Explica que Tasaru no solo trabaja con ellas cuando se escapan, también lo hacen con sus familias para que entiendan la decisión, la necesidad de educar a una niña y las consecuencias de la práctica de la mutilación. "Así que, cuando acabé la secundaria, y tras cinco años sin ver a mi familia, mis padres empezaron a aceptar mi decisión y nueva vida. Pude empezar a ir a visitarles y pasar con ellos las vacaciones, e incluso asistieron orgullosos a mi graduación". Ahora, Tacaya sigue estudiando, está en la universidad y es respetada por su familia: "Cuando deciden hacer un corte, porque sí, lo siguen haciendo, esperan a que yo no esté en la aldea para que no me entere. Ojalá algún día consiga que dejen de hacerlo". Ella, que les visita durante las vacaciones, encuentra ahora su forma de vida muy lejana y ajena, así que no suele quedarse allí. Visita a amigos que viven en la ciudad y, sobre todo, dedica tiempo a estar en el centro de rescate de Tasaru para aportar su experiencia a otras chicas. "A pesar de lo duro que ha sido el camino desde mi huida, volvería a hacerlo sin duda".

Lo más triste para ella es que sigue estando en riesgo: "Ahora tengo una beca que sostiene mis necesidades básicas y paga mis estudios.
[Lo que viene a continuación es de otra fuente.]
-- ==== Sys2Proof/Machine/WeightLoad.lean ====
section
/-! DEFINITION. The weight load (41_weight_load.md). -/

namespace Sys2Proof.Machine

/-- `LDW d`: the byte becomes weight `w[wcnt]`; violations 1, 3 and 4 in the order of the pseudocode
(R54, 60_exceptions.md R73, R75, R76). -/
def execLdw (d : Byte) (s : State) : Result :=
  if s.undef then raise .notReset s
  else if s.wcnt.val < Config.NW then .next (s.loadWeight d).noResult
  else if s.n.val = 0 then raise .weightOverrun s
  else raise .weightWriteInStream s

end Sys2Proof.Machine
end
Mis padres no podrían afrontarlo". Cree que si se acabase la beca, tendría que volver a casa y acabaría siendo mutilada y casada cuanto antes. Sus padres apenas tienen recursos para sostener a nueve hijos, así que está convencida de que acordarían su matrimonio para quitarse una boca que sostener y obtener los bienes de la dote matrimonial, vacas y otros bienes valiosos. "Para casarme sigue siendo imprescindible el corte".
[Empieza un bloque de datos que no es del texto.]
-- ==== Sys2Proof/Tests/Slice0.lean ====
section
/-! SUPPORT. Tests: ill-formed terms, words written out bit by bit from the spec's encodings, single steps of the
spec's examples, and for every statement with hypotheses a state that meets them. -/

namespace Sys2Proof.Tests

open Sys2Proof Sys2Proof.Machine Sys2Proof.Safety

/-- A field of the next state, where there is one. -/
def after {α : Type} (r : Result) (f : State → α) : Option α :=
  match r with
  | .next t => some (f t)
  | .fault _ => none
  | .refused _ => none

/-- The code of the violation, where there is one. -/
def code (r : Result) : Option Nat :=
  match r with
  | .next _ => none
  | .fault f => some f.code
  | .refused _ => none

/-- The reset state with all weights loaded as given and `k` pixels accepted. -/
def streaming (w : Weights) (k : PixelCount) (lb : Memory) : State :=
  { State.reset with w := w, wcnt := 9, n := k, wptr := ⟨k.val % 35, Nat.mod_lt _ (by decide)⟩, lb := lb }

/-- The weights of a kernel with a single 1. -/
def single (i : WeightCount) : Weights := writeWeight (Vector.replicate 9 0) i 1

/-- The line buffer after the first 34 pixels of the ramp image, each pixel its own linear index. -/
def rampBuffer : Memory := (List.range 33).map fun k => (k + 1, BitVec.ofNat 8 (k + 1))

/-! ### Ill-formed terms -/

theorem test_operand_256_refused : operandOfNat? 256 = none := by decide
theorem test_operand_255_accepted : operandOfNat? 255 = some 255 := by decide
theorem test_word_2048_refused : stimWordOfNat? 2048 = none := by decide
theorem test_word_2047_accepted : stimWordOfNat? 2047 = some 0x7FF := by decide
theorem test_line_operand_256_refused :
    (match (Line.mk (.ldw 256) 1).assemble with | .error e => some e | .ok _ => none) =
      some .operandOutOfRange := by decide
theorem test_every_operation_well_formed :
    Instr.wellFormed .rst ∧ Instr.wellFormed (.ldw 255) ∧ Instr.wellFormed (.pix 255) ∧ Instr.wellFormed .nop := by
  decide

/-! ### Decoding: words written out from 30_encoding.md R40, R42 -/

theorem test_decode_rst : decode 0b1_0_0_00000000#11 = .rst := by decide
theorem test_decode_rst_over_all : decode 0b1_1_1_11111111#11 = .rst := by decide
theorem test_decode_ldw : decode 0b0_1_0_00000111#11 = .ldw 7 := by decide
theorem test_decode_ldw_iv : decode 0b0_1_1_00001001#11 = .ldw 9 := by decide
theorem test_decode_pix : decode 0b0_0_1_00100010#11 = .pix 34 := by decide
theorem test_decode_nop : decode 0b0_0_0_00000000#11 = .nop := by decide
theorem test_decode_nop_data : decode 0b0_0_0_10101011#11 = .nop := by decide
theorem test_table_word : decodeTableWord 16 0x2FF = some (.ldw 255) := by decide
theorem test_table_word_too_long : decodeTableWord 16 0x900 = none := by decide
theorem test_pack : (Inputs.mk false true false 0x07).toWord = 0x207 := by decide

/-! ### The textual syntax (30_encoding.md R45) -/

theorem test_assemble_line :
    (match assembleText ['L', 'D', 'W', ' ', '0', 'x', '1', 'f', ' ', '×', '2', ' ', ';', 'a'] with
      | .ok ws => ws | .error _ => []) = [0x21F, 0x21F] := by decide
theorem test_assemble_program :
    (match assembleText ['R', 'S', 'T', '\n', 'P', 'I', 'X', ' ', '5'] with
      | .ok ws => ws | .error _ => []) = [0x400, 0x105] := by decide

/-! ### Single steps (95_test_vectors.md, section 2) -/

/-- T3: `RST` during a load. -/
theorem test_rst_clears :
    after (execRst { State.reset with w := single 0, wcnt := 4 }) (fun t => (t.w, t.wcnt, t.outputValid)) =
      some (Vector.replicate 9 0, 0, false) := by decide
/-- T10: `NOP` after a result. -/
theorem test_nop_holds :
    after (execNop { streaming (single 4) 35 rampBuffer with outputValid := true })
      (fun t => (t.n, t.wptr, t.w, t.outputValid)) = some (35, 0, single 4, false) := by decide
/-- T7: `NOP` in UNDEF. -/
theorem test_nop_undef : after (execNop State.powerOn) (fun t => t.undef) = some true := by decide
/-- T14: the ninth load. -/
theorem test_ldw_ninth :
    after (execLdw 0xFF { State.reset with wcnt := 8 }) (fun t => (t.w[8], t.wcnt, t.n, t.wptr)) =
      some (255, 9, 0, 0) := by decide
/-- T17, T18, T20: the violations of `LDW`. -/
theorem test_ldw_violations :
    (code (execLdw 1 (streaming (single 4) 0 [])), code (execLdw 1 (streaming (single 4) 1 [])),
      code (execLdw 1 State.powerOn)) = (some 3, some 4, some 1) := by decide
/-- The worked example of 42_stream_convolve.md R58, identity weights. -/
theorem test_pix_identity :
    after (execPix 34 (streaming (single 4) 34 rampBuffer))
      (fun t => (t.n, t.wptr, t.outputValid, t.pixelOut, Memory.read t.lb 34)) =
      some (35, 0, true, 17, 34) := by decide
/-- T33 to T35: the violations of `PIX`. -/
theorem test_pix_violations :
    (code (execPix 1 (streaming (single 4) 256 [])), code (execPix 1 { State.reset with wcnt := 8 }),
      code (execPix 1 State.powerOn)) = (some 5, some 2, some 1) := by decide

/-! ### The result grid (30_encoding.md R48) -/

/-- Sample 14 is the first of the second row. -/
theorem test_grid_second_row : gridSample ((List.range 20).map (BitVec.ofNat 8)) 1 0 = some 14 := by decide
/-- A cell that no sample has reached. -/
theorem test_grid_unfilled : gridSample ((List.range 20).map (BitVec.ofNat 8)) 1 6 = none := by decide

/-! ### The datapath -/

/-- T37 to T40: the corners of the kernel meet the corners of the window, no flip. -/
theorem test_orientation :
    [0, 2, 6, 8].map (fun i => acc (Memory.write rampBuffer 34 34) (single i) 34) = [0, 2, 32, 34] := by decide
/-- T45, first result: weights 1 to 9 on the ramp. -/
theorem test_exact_sum :
    acc (Memory.write rampBuffer 34 34) #v[1, 2, 3, 4, 5, 6, 7, 8, 9] 34 = 1059 := by decide
/-- T28: the window slots wrap. -/
theorem test_window_slots :
    [windowSlot 12 0 0, windowSlot 12 0 1, windowSlot 12 0 2, windowSlot 12 1 0, windowSlot 12 1 1,
      windowSlot 12 1 2, windowSlot 12 2 0, windowSlot 12 2 1, windowSlot 12 2 2] =
      [13, 14, 15, 29, 30, 31, 10, 11, 12] := by decide
/-- T42: the two named policies on the greatest sum. -/
theorem test_policies : (wrapPolicy 585225, satPolicy 585225) = (9, 255) := by decide
/-- T43: 255 is exact under every policy. -/
theorem test_narrow_255 : narrow8 255 = 255 := by decide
Ella tiene otros planes para el futuro, quiere ser su propia jefa, casarse con quien ella decida y no tener más de tres hijos. "Y me divorciaré si mi marido no lo ve igual. Me he creado una voz fuerte para decir no a lo que no considero justo, a pesar de la presión que existe en mi país en términos de desigualdad de género". Le gustaría volver a su aldea y educar en la importancia de abolir la mutilación, enseñarles que los hombres no son superiores solo por ser hombres. "Se empieza a escuchar hablar del reparto de las tareas y las responsabilidades en el hogar, y algunos hombres empiezan a ser menos reacios a que sus mujeres empiecen a trabajar fuera de casa y generar ingresos. Y estos hombres son los que han tenido acceso a mayor educación".